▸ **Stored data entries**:
+ + + + + + +

-- ==== Sys2Proof/Laws/State.lean ====
section
/-! SUPPORT. Laws/State.lean: what each update of the state leaves as it was, one lemma per field, and what its readers read after it. -/
namespace Sys2Proof.Machine

variable (s : State)

/-! ## `State.setReg` -/

@[simp] theorem setReg_pending (r : RegName) (i : Nat) (w : Word) : (s.setReg r i w).pending = s.pending := rfl
@[simp] theorem setReg_aon (r : RegName) (i : Nat) (w : Word) : (s.setReg r i w).aon = s.aon := rfl
@[simp] theorem setReg_doms (r : RegName) (i : Nat) (w : Word) : (s.setReg r i w).doms = s.doms := rfl
@[simp] theorem setReg_mem (r : RegName) (i : Nat) (w : Word) : (s.setReg r i w).mem = s.mem := rfl
@[simp] theorem setReg_tags (r : RegName) (i : Nat) (w : Word) : (s.setReg r i w).tags = s.tags := rfl
@[simp] theorem setReg_poison (r : RegName) (i : Nat) (w : Word) : (s.setReg r i w).poison = s.poison := rfl
@[simp] theorem setReg_seals (r : RegName) (i : Nat) (w : Word) : (s.setReg r i w).seals = s.seals := rfl
@[simp] theorem setReg_metas (r : RegName) (i : Nat) (w : Word) : (s.setReg r i w).metas = s.metas := rfl
@[simp] theorem setReg_hostMem (r : RegName) (i : Nat) (w : Word) : (s.setReg r i w).hostMem = s.hostMem := rfl
@[simp] theorem setReg_zeroFills (r : RegName) (i : Nat) (w : Word) : (s.setReg r i w).zeroFills = s.zeroFills := rfl
@[simp] theorem setReg_outst (r : RegName) (i : Nat) (w : Word) : (s.setReg r i w).outst = s.outst := rfl
@[simp] theorem setReg_replies (r : RegName) (i : Nat) (w : Word) : (s.setReg r i w).replies = s.replies := rfl
@[simp] theorem setReg_stalls (r : RegName) (i : Nat) (w : Word) : (s.setReg r i w).stalls = s.stalls := rfl
@[simp] theorem setReg_nacked (r : RegName) (i : Nat) (w : Word) : (s.setReg r i w).nacked = s.nacked := rfl
@[simp] theorem setReg_heldAcc (r : RegName) (i : Nat) (w : Word) : (s.setReg r i w).heldAcc = s.heldAcc := rfl
@[simp] theorem setReg_coreOwner (r : RegName) (i : Nat) (w : Word) : (s.setReg r i w).coreOwner = s.coreOwner := rfl
@[simp] theorem setReg_coreReady (r : RegName) (i : Nat) (w : Word) : (s.setReg r i w).coreReady = s.coreReady := rfl
@[simp] theorem setReg_icache (r : RegName) (i : Nat) (w : Word) : (s.setReg r i w).icache = s.icache := rfl
@[simp] theorem setReg_res (r : RegName) (i : Nat) (w : Word) : (s.setReg r i w).res = s.res := rfl
@[simp] theorem setReg_accs (r : RegName) (i : Nat) (w : Word) : (s.setReg r i w).accs = s.accs := rfl
@[simp] theorem setReg_saved (r : RegName) (i : Nat) (w : Word) : (s.setReg r i w).saved = s.saved := rfl
@[simp] theorem setReg_launches (r : RegName) (i : Nat) (w : Word) : (s.setReg r i w).launches = s.launches := rfl
@[simp] theorem setReg_armed (r : RegName) (i : Nat) (w : Word) : (s.setReg r i w).armed = s.armed := rfl
@[simp] theorem setReg_suspended (r : RegName) (i : Nat) (w : Word) : (s.setReg r i w).suspended = s.suspended := rfl
@[simp] theorem setReg_cps (r : RegName) (i : Nat) (w : Word) : (s.setReg r i w).cps = s.cps := rfl
@[simp] theorem setReg_chans (r : RegName) (i : Nat) (w : Word) : (s.setReg r i w).chans = s.chans := rfl
@[simp] theorem setReg_chanOwner (r : RegName) (i : Nat) (w : Word) : (s.setReg r i w).chanOwner = s.chanOwner := rfl
@[simp] theorem setReg_watches (r : RegName) (i : Nat) (w : Word) : (s.setReg r i w).watches = s.watches := rfl
@[simp] theorem setReg_rsvNew (r : RegName) (i : Nat) (w : Word) : (s.setReg r i w).rsvNew = s.rsvNew := rfl
@[simp] theorem setReg_windowsJudged (r : RegName) (i : Nat) (w : Word) : (s.setReg r i w).windowsJudged = s.windowsJudged := rfl
@[simp] theorem setReg_indexSerial (r : RegName) (i : Nat) (w : Word) : (s.setReg r i w).indexSerial = s.indexSerial := rfl
@[simp] theorem setReg_idxLines (r : RegName) (i : Nat) (w : Word) : (s.setReg r i w).idxLines = s.idxLines := rfl
@[simp] theorem setReg_pulses (r : RegName) (i : Nat) (w : Word) : (s.setReg r i w).pulses = s.pulses := rfl
@[simp] theorem setReg_ledger (r : RegName) (i : Nat) (w : Word) : (s.setReg r i w).ledger = s.ledger := rfl
@[simp] theorem setReg_groupSeq (r : RegName) (i : Nat) (w : Word) : (s.setReg r i w).groupSeq = s.groupSeq := rfl
@[simp] theorem setReg_ledgerLost (r : RegName) (i : Nat) (w : Word) : (s.setReg r i w).ledgerLost = s.ledgerLost := rfl
@[simp] theorem setReg_remoteBuf (r : RegName) (i : Nat) (w : Word) : (s.setReg r i w).remoteBuf = s.remoteBuf := rfl
@[simp] theorem setReg_tx (r : RegName) (i : Nat) (w : Word) : (s.setReg r i w).tx = s.tx := rfl
@[simp] theorem setReg_ports (r : RegName) (i : Nat) (w : Word) : (s.setReg r i w).ports = s.ports := rfl
@[simp] theorem setReg_route (r : RegName) (i : Nat) (w : Word) : (s.setReg r i w).route = s.route := rfl
@[simp] theorem setReg_seamRetries (r : RegName) (i : Nat) (w : Word) : (s.setReg r i w).seamRetries = s.seamRetries := rfl
@[simp] theorem setReg_seamFails (r : RegName) (i : Nat) (w : Word) : (s.setReg r i w).seamFails = s.seamFails := rfl
@[simp] theorem setReg_seamFix (r : RegName) (i : Nat) (w : Word) : (s.setReg r i w).seamFix = s.seamFix := rfl
@[simp] theorem setReg_seamWakes (r : RegName) (i : Nat) (w : Word) : (s.setReg r i w).seamWakes = s.seamWakes := rfl
@[simp] theorem setReg_failing (r : RegName) (i : Nat) (w : Word) : (s.setReg r i w).failing = s.failing := rfl
@[simp] theorem setReg_vendorId (r : RegName) (i : Nat) (w : Word) : (s.setReg r i w).vendorId = s.vendorId := rfl
@[simp] theorem setReg_options (r : RegName) (i : Nat) (w : Word) : (s.setReg r i w).options = s.options := rfl
@[simp] theorem setReg_owdAux (r : RegName) (i : Nat) (w : Word) : (s.setReg r i w).owdAux = s.owdAux := rfl
@[simp] theorem setReg_tlbs (r : RegName) (i : Nat) (w : Word) : (s.setReg r i w).tlbs = s.tlbs := rfl
@[simp] theorem setReg_misses (r : RegName) (i : Nat) (w : Word) : (s.setReg r i w).misses = s.misses := rfl
@[simp] theorem setReg_nonLeafs (r : RegName) (i : Nat) (w : Word) : (s.setReg r i w).nonLeafs = s.nonLeafs := rfl
@[simp] theorem setReg_pinned (r : RegName) (i : Nat) (w : Word) : (s.setReg r i w).pinned = s.pinned := rfl
@[simp] theorem setReg_tables (r : RegName) (i : Nat) (w : Word) : (s.setReg r i w).tables = s.tables := rfl
@[simp] theorem setReg_invals (r : RegName) (i : Nat) (w : Word) : (s.setReg r i w).invals = s.invals := rfl
@[simp] theorem setReg_invalWait (r : RegName) (i : Nat) (w : Word) : (s.setReg r i w).invalWait = s.invalWait := rfl
@[simp] theorem setReg_dlogFilter (r : RegName) (i : Nat) (w : Word) : (s.setReg r i w).dlogFilter = s.dlogFilter := rfl
@[simp] theorem setReg_comps (r : RegName) (i : Nat) (w : Word) : (s.setReg r i w).comps = s.comps := rfl
@[simp] theorem setReg_partOwner (r : RegName) (i : Nat) (w : Word) : (s.setReg r i w).partOwner = s.partOwner := rfl
@[simp] theorem setReg_farOwner (r : RegName) (i : Nat) (w : Word) : (s.setReg r i w).farOwner = s.farOwner := rfl
@[simp] theorem setReg_mixers (r : RegName) (i : Nat) (w : Word) : (s.setReg r i w).mixers = s.mixers := rfl
@[simp] theorem setReg_ctxs (r : RegName) (i : Nat) (w : Word) : (s.setReg r i w).ctxs = s.ctxs := rfl
@[simp] theorem setReg_tagsUsed (r : RegName) (i : Nat) (w : Word) : (s.setReg r i w).tagsUsed = s.tagsUsed := rfl
@[simp] theorem setReg_queues (r : RegName) (i : Nat) (w : Word) : (s.setReg r i w).queues = s.queues := rfl
@[simp] theorem setReg_fences (r : RegName) (i : Nat) (w : Word) : (s.setReg r i w).fences = s.fences := rfl
@[simp] theorem setReg_fns (r : RegName) (i : Nat) (w : Word) : (s.setReg r i w).fns = s.fns := rfl
@[simp] theorem setReg_hosts (r : RegName) (i : Nat) (w : Word) : (s.setReg r i w).hosts = s.hosts := rfl
@[simp] theorem setReg_mailbox (r : RegName) (i : Nat) (w : Word) : (s.setReg r i w).mailbox = s.mailbox := rfl
@[simp] theorem setReg_slots (r : RegName) (i : Nat) (w : Word) : (s.setReg r i w).slots = s.slots := rfl
@[simp] theorem setReg_flacon (r : RegName) (i : Nat) (w : Word) : (s.setReg r i w).flacon = s.flacon := rfl
@[simp] theorem setReg_measures (r : RegName) (i : Nat) (w : Word) : (s.setReg r i w).measures = s.measures := rfl
@[simp] theorem setReg_retiring (r : RegName) (i : Nat) (w : Word) : (s.setReg r i w).retiring = s.retiring := rfl
@[simp] theorem setReg_scrubs (r : RegName) (i : Nat) (w : Word) : (s.setReg r i w).scrubs = s.scrubs := rfl
@[simp] theorem setReg_fwTarget (r : RegName) (i : Nat) (w : Word) : (s.setReg r i w).fwTarget = s.fwTarget := rfl
@[simp] theorem setReg_roles (r : RegName) (i : Nat) (w : Word) : (s.setReg r i w).roles = s.roles := rfl
@[simp] theorem setReg_twinWait (r : RegName) (i : Nat) (w : Word) : (s.setReg r i w).twinWait = s.twinWait := rfl
@[simp] theorem setReg_mirrorSeq (r : RegName) (i : Nat) (w : Word) : (s.setReg r i w).mirrorSeq = s.mirrorSeq := rfl
@[simp] theorem setReg_mirrorHeld (r : RegName) (i : Nat) (w : Word) : (s.setReg r i w).mirrorHeld = s.mirrorHeld := rfl
@[simp] theorem setReg_twinAckAt (r : RegName) (i : Nat) (w : Word) : (s.setReg r i w).twinAckAt = s.twinAckAt := rfl
@[simp] theorem setReg_twinLost (r : RegName) (i : Nat) (w : Word) : (s.setReg r i w).twinLost = s.twinLost := rfl
@[simp] theorem setReg_mirrorDrops (r : RegName) (i : Nat) (w : Word) : (s.setReg r i w).mirrorDrops = s.mirrorDrops := rfl
@[simp] theorem setReg_shadows (r : RegName) (i : Nat) (w : Word) : (s.setReg r i w).shadows = s.shadows := rfl
@[simp] theorem setReg_lastSliced (r : RegName) (i : Nat) (w : Word) : (s.setReg r i w).lastSliced = s.lastSliced := rfl
@[simp] theorem setReg_mbxOut (r : RegName) (i : Nat) (w : Word) : (s.setReg r i w).mbxOut = s.mbxOut := rfl
@[simp] theorem setReg_logWr (r : RegName) (i : Nat) (w : Word) : (s.setReg r i w).logWr = s.logWr := rfl
@[simp] theorem setReg_outputs (r : RegName) (i : Nat) (w : Word) : (s.setReg r i w).outputs = s.outputs := rfl
@[simp] theorem setReg_sil (r : RegName) (i : Nat) (w : Word) : (s.setReg r i w).sil = s.sil := rfl
@[simp] theorem setReg_silLoss (r : RegName) (i : Nat) (w : Word) : (s.setReg r i w).silLoss = s.silLoss := rfl
@[simp] theorem setReg_sessions (r : RegName) (i : Nat) (w : Word) : (s.setReg r i w).sessions = s.sessions := rfl
@[simp] theorem setReg_lastAccess (r : RegName) (i : Nat) (w : Word) : (s.setReg r i w).lastAccess = s.lastAccess := rfl
@[simp] theorem setReg_twCtx (r : RegName) (i : Nat) (w : Word) : (s.setReg r i w).twCtx = s.twCtx := rfl
@[simp] theorem setReg_mbxSeq (r : RegName) (i : Nat) (w : Word) : (s.setReg r i w).mbxSeq = s.mbxSeq := rfl
@[simp] theorem setReg_openWindows (r : RegName) (i : Nat) (w : Word) : (s.setReg r i w).openWindows = s.openWindows := rfl
@[simp] theorem setReg_windowEnds (r : RegName) (i : Nat) (w : Word) : (s.setReg r i w).windowEnds = s.windowEnds := rfl
@[simp] theorem setReg_cycleStart (r : RegName) (i : Nat) (w : Word) : (s.setReg r i w).cycleStart = s.cycleStart := rfl
@[simp] theorem setReg_pressure (r : RegName) (i : Nat) (w : Word) : (s.setReg r i w).pressure = s.pressure := rfl
@[simp] theorem setReg_flagWatch (r : RegName) (i : Nat) (w : Word) : (s.setReg r i w).flagWatch = s.flagWatch := rfl
@[simp] theorem setReg_rsvNacked (r : RegName) (i : Nat) (w : Word) : (s.setReg r i w).rsvNacked = s.rsvNacked := rfl
@[simp] theorem setReg_ladderOn (r : RegName) (i : Nat) (w : Word) : (s.setReg r i w).ladderOn = s.ladderOn := rfl
@[simp] theorem setReg_ladder (r : RegName) (i : Nat) (w : Word) : (s.setReg r i w).ladder = s.ladder := rfl
@[simp] theorem setReg_suspects (r : RegName) (i : Nat) (w : Word) : (s.setReg r i w).suspects = s.suspects := rfl
@[simp] theorem setReg_console (r : RegName) (i : Nat) (w : Word) : (s.setReg r i w).console = s.console := rfl
@[simp] theorem setReg_power (r : RegName) (i : Nat) (w : Word) : (s.setReg r i w).power = s.power := rfl
@[simp] theorem setReg_freeCtr (r : RegName) (i : Nat) (w : Word) : (s.setReg r i w).freeCtr = s.freeCtr := rfl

+ + + + + + +

▸ **WORK ORDER**:
Word for word, restate the lines above from the line containing "s.pinned := rfl" through the line containing "s.invalWait := rfl", with both included and nothing else.

▸ **RESPONSE**:
@[simp] theorem setReg_pinned (r : RegName) (i : Nat) (w : Word) : (s.setReg r i w).pinned = s.pinned := rfl
@[simp] theorem setReg_tables (r : RegName) (i : Nat) (w : Word) : (s.setReg r i w).tables = s.tables := rfl
@[simp] theorem setReg_invals (r : RegName) (i : Nat) (w : Word) : (s.setReg r i w).invals = s.invals := rfl
@[simp] theorem setReg_invalWait (r : RegName) (i : Nat) (w : Word) : (s.setReg r i w).invalWait = s.invalWait := rfl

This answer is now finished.